▶ _PROBLEM DETAILS_
The answer is a single figure: how many lines below contain the word "Bool".

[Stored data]

++++++++++

-- ==== Sys2Proof/Machine/TxnIn.lean ====
section
/-!
DEFINITION. The target side of the transaction engine (08_transactions_and_bridging.md, R207, R208, R218, R220, R222, R224,
R225, R228): stream slots, order, execution, and completions.
-/

namespace Sys2Proof.Machine

/-! ## Requests -/

/-- The request that a TXN_REQ or a class-4 EVENT carries (R209, R227); `ecc` says that its read meets an uncorrectable error. -/
def inReq (f : Frame) (ecc : Bool) : InReq :=
  { src := f.src, init := bitsOf f.w3 20 3, tag := bitsOf f.w3 23 9, ord := bitsOf f.w5 18 8,
    op := if f.typ = 8 then 0xE else bitsOf f.w4 28 4, off := f.w4 % 2 ^ 24, len := bitsOf f.w5 26 6, bytes := f.pay,
    tgtInc := if bitOf f.w3 17 then some (f.w3 % 2 ^ 16) else none, isNew := bitOf f.w3 18, retry := bitOf f.w3 19,
    ecc := ecc, cells := ringCells f }

/-- Bytes that a request reads or returns. -/
def inBytes (r : InReq) : Nat := match r.op with
  | 0 => 4 | 1 => 8 | 2 => 4 * r.len + 4 | 3 | 4 | 5 | 0xE => 0
  | k => if k < 0xA then 4 else 8

/-- Execute a request (R207, R222, R228): STATUS and data. -/
def inExec (s : State) (r : InReq) : Nat × List Nat × State :=
  let who : By := ⟨8, r.src⟩
  if opChanges r.op && r.tgtInc.isSome && r.tgtInc != some s.inc16 then (TS.targetReset, [], s)
  else if r.ecc && (opReads r.op || opAtomic r.op) then (TS.ecc, [], s)
  else match r.op with
    | 0 | 1 | 2 => windowRead s who r.off (inBytes r) (r.op == 2)
    | 3 | 4 | 5 =>
      let w := windowWrite s who r.off (r.bytes.take (opBytes r.op r.len)) (r.op == 5)
      (w.1, [], w.2)
    | 0xE => (TS.ok, [], eventIn s r.src (bitsOf r.off 16 4) (r.off % 2 ^ 16))
    | k => windowAtomic s who r.off (if k < 0xA then k - 6 else k - 0xA) (inBytes r) r.bytes

/-- The request goes to a field-die page while the stitch link is down: it stays held (R7, R9). -/
def inBlocked (s : State) (r : InReq) : Bool :=
  r.op != 0xE && decide (r.off < 0x400000) && ((pageRow (r.off / 0x1000)).map (·.fieldDie)).getD false && s.stitch.down

/-! ## Completions (R209, R225) -/

/-- The completion of a request. -/
def cplFrame (s : State) (r : InReq) (status : Nat) (data : List Nat) : Frame :=
  { typ := 4, cls := 4, dst := r.src, w3 := r.tag * 2 ^ 23 + r.init * 2 ^ 20 + s.inc16,
    w4 := r.op * 2 ^ 28 + status * 2 ^ 24 + r.off, w5 := r.len * 2 ^ 26 + r.ord * 2 ^ 18,
    pay := if status = TS.ok then data else [] }

/-- The completion leaves on ring k of a gateway. -/
def cplSide (s : State) (dst : Nat) : Bool :=
  s.role == 3 && s.rd P.gw F.GATEWAY_GW_CFG_RING_K != 0 && decide (dst / 1024 = s.rd P.gw F.GATEWAY_GW_CFG_RING_K)

/-- The cells of the completion can be reserved (R225). -/
def cplRoom (s : State) (r : InReq) : Bool :=
  (copiesOf s (cplSide s r.src) 0x3FF 0x3FF).all fun c =>
    admits s (outQueue c.1 4) (ringCells (cplFrame s r TS.ok (List.replicate (inBytes r) 0))) == 1

/-- Send a completion, behind the completions that wait already and ahead of what this node's own requests offer (R154, R225). -/
def cplSend (s : State) (r : InReq) (status : Nat) (data : List Nat) : State :=
  let o : Offer := { port := 9, frame := cplFrame s r status data, ringK := cplSide s r.src }
  let own := fun (x : Offer) => sameFlow o x && x.frame.typ == 4
  let held := s.sw.offers
  let w := offerTry { s with sw := { s.sw with offers := held.filter own } } o
  let l := held.takeWhile own
  { w.2.2 with sw := { w.2.2.sw with offers := l ++ (if w.1 then [] else [w.2.1]) ++ held.dropWhile own } }

/-! ## Stream slots (R218, R220) -/

/-- A stream slot's content. -/
def streamAt (s : State) (k : Nat) : Option StreamSlot := s.txn.streams.at none k

/-- Set it. -/
def setStream (s : State) (k : Nat) (x : Option StreamSlot) : State :=
  { s with txn := { s.txn with streams := s.txn.streams.put none k x } }

/-- The incarnation that stands for a requester: what Halo holds for it, plus 1; 0 where it holds none. -/
def srcInc (s : State) (src : Nat) : Nat := s.halo.incs.at 0 src

/-- The slot of the request's stream. A slot opened while Halo held no incarnation of the requester is that of its incarnation:
a new one would have released it (R216, R220). -/
def streamOf (s : State) (r : InReq) : Option Nat :=
  (List.range 32).find? fun k => match streamAt s k with
    | some x => x.src == r.src && (x.inc == 0 || x.inc == srcInc s r.src) && x.init == r.init
    | none => false

/-- The lowest free slot. -/
def streamFree (s : State) : Option Nat := (List.range 32).find? fun k => (streamAt s k).isNone

/-- Answer from the completion cache: it holds 8 bytes of data; what a longer read returned beyond them is open. -/
def answerCached (s : State) (r : InReq) (c : Nat × Nat × List Nat) : State :=
  let s := s.inc P.txn F.TXN_CNT_CACHE_HIT_N
  let d := if c.2.1 = TS.ok then openBytes s (inBytes r - c.2.2.length) else ([], s)
  cplSend d.2 r c.2.1 (c.2.2 ++ d.1)

/-- Execute the request that is next in order, answer it, and keep its completion. One that could not be executed now, since it
writes EVOUT and no tag is free, is answered BUSY and stays the next one (R210, R225). -/
def inRun (s : State) (k : Nat) (x : StreamSlot) (r : InReq) : State :=
  let e := inExec s r
  let s := e.2.2
  let st := e.1
  if st = TS.busy then cplSend (setStream s k (some { x with held := x.held.filter fun h => h.ord != r.ord })) r st []
  else
  let s := s.when (st == TS.ok) (·.inc P.txn F.TXN_CNT_INBOUND_N)
  let s := raiseIf s (decide (1 ≤ st ∧ st ≤ 4)) P.txn 5
  let s := setStream s k (some { x with
    next := some ((r.ord + 1) % 256), held := x.held.filter fun h => h.ord != r.ord,
    cache := ((r.ord, st, e.2.1.take 8) :: x.cache).take 64 })
  cplSend s r st e.2.1

/-- Execute what a slot holds and is next in order, as long as completions find room, in the states that serve requests (R60,
R208). -/
def inDrain : Nat → State → Nat → State
  | 0, s, _ => s
  | fuel + 1, s, k =>
    match streamAt s k with
    | none => s
    | some x =>
      match x.held.find? fun h => x.next == some h.ord with
      | none => s
      | some r =>
        if !s.mayInsert || inBlocked s r || !cplRoom s r then s else inDrain fuel (inRun (heldBack s [r]) k x r) k

/-- One more request of a stream that has a slot (R218). One that is held stays in its cells. -/
def inOrder (s : State) (k : Nat) (x : StreamSlot) (r : InReq) : State :=
  let x := { x with touch := s.ticks, inc := srcInc s r.src, next := if x.next.isNone ∧ r.isNew = true then some r.ord else x.next }
  let s := setStream s k (some x)
  let hold := fun (s : State) =>
    if x.held.any fun h => h.ord == r.ord then s.inc P.txn F.TXN_CNT_DUP_DISCARD_N
    else chargeCells (setStream s k (some { x with held := x.held ++ [r] })) inQueue r.cells r.cells
  match x.next with
  | none => hold s
  | some n =>
    let d := (r.ord + 256 - n) % 256
    if d = 0 then
      if inBlocked s r || !cplRoom s r then hold s else inDrain 256 (inRun s k x r) k
    else if d < 64 then inDrain 256 (hold s) k
    else match x.cache.find? fun c => c.1 == r.ord with
      | some c => answerCached s r c
      | none => s.inc P.txn F.TXN_CNT_DUP_DISCARD_N

/-- An inbound request (R218, R220). -/
def inbound (s : State) (r : InReq) : State :=
  match streamOf s r with
  | some k => match streamAt s k with
    | some x => inOrder s k x r
    | none => s
  | none =>
    match streamFree s with
    | some k =>
      inOrder s k { src := r.src, inc := srcInc s r.src, init := r.init, next := none, held := [], cache := [], touch := s.ticks } r
    | none => cplSend (raise (s.inc P.txn F.TXN_CNT_SLOT_FULL_N) P.txn 6) r TS.busy []

/-- Requests held for want of room are tried again. -/
def inRetry (s : State) : State := s.each 32 fun t k => inDrain 256 t k

/-- A checked request frame with this OP reaches the target: it serves inbound transactions from JOIN on, not in ISOLATE (R60,
R208). -/
def inFrame (s : State) (op : Nat) (f : Frame) (ecc : Bool) : State :=
  let mine := if op = 0xE then f.typ == 8 && f.cls == 4 else f.typ == 3 && bitsOf f.w4 28 4 == op
  if s.alive && s.mayInsert && mine && !f.mc && isOwn s f.dst then inbound (inRetry s) (inReq f ecc) else s

end Sys2Proof.Machine
end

++++++++++

▶ _ANSWER BOX_
5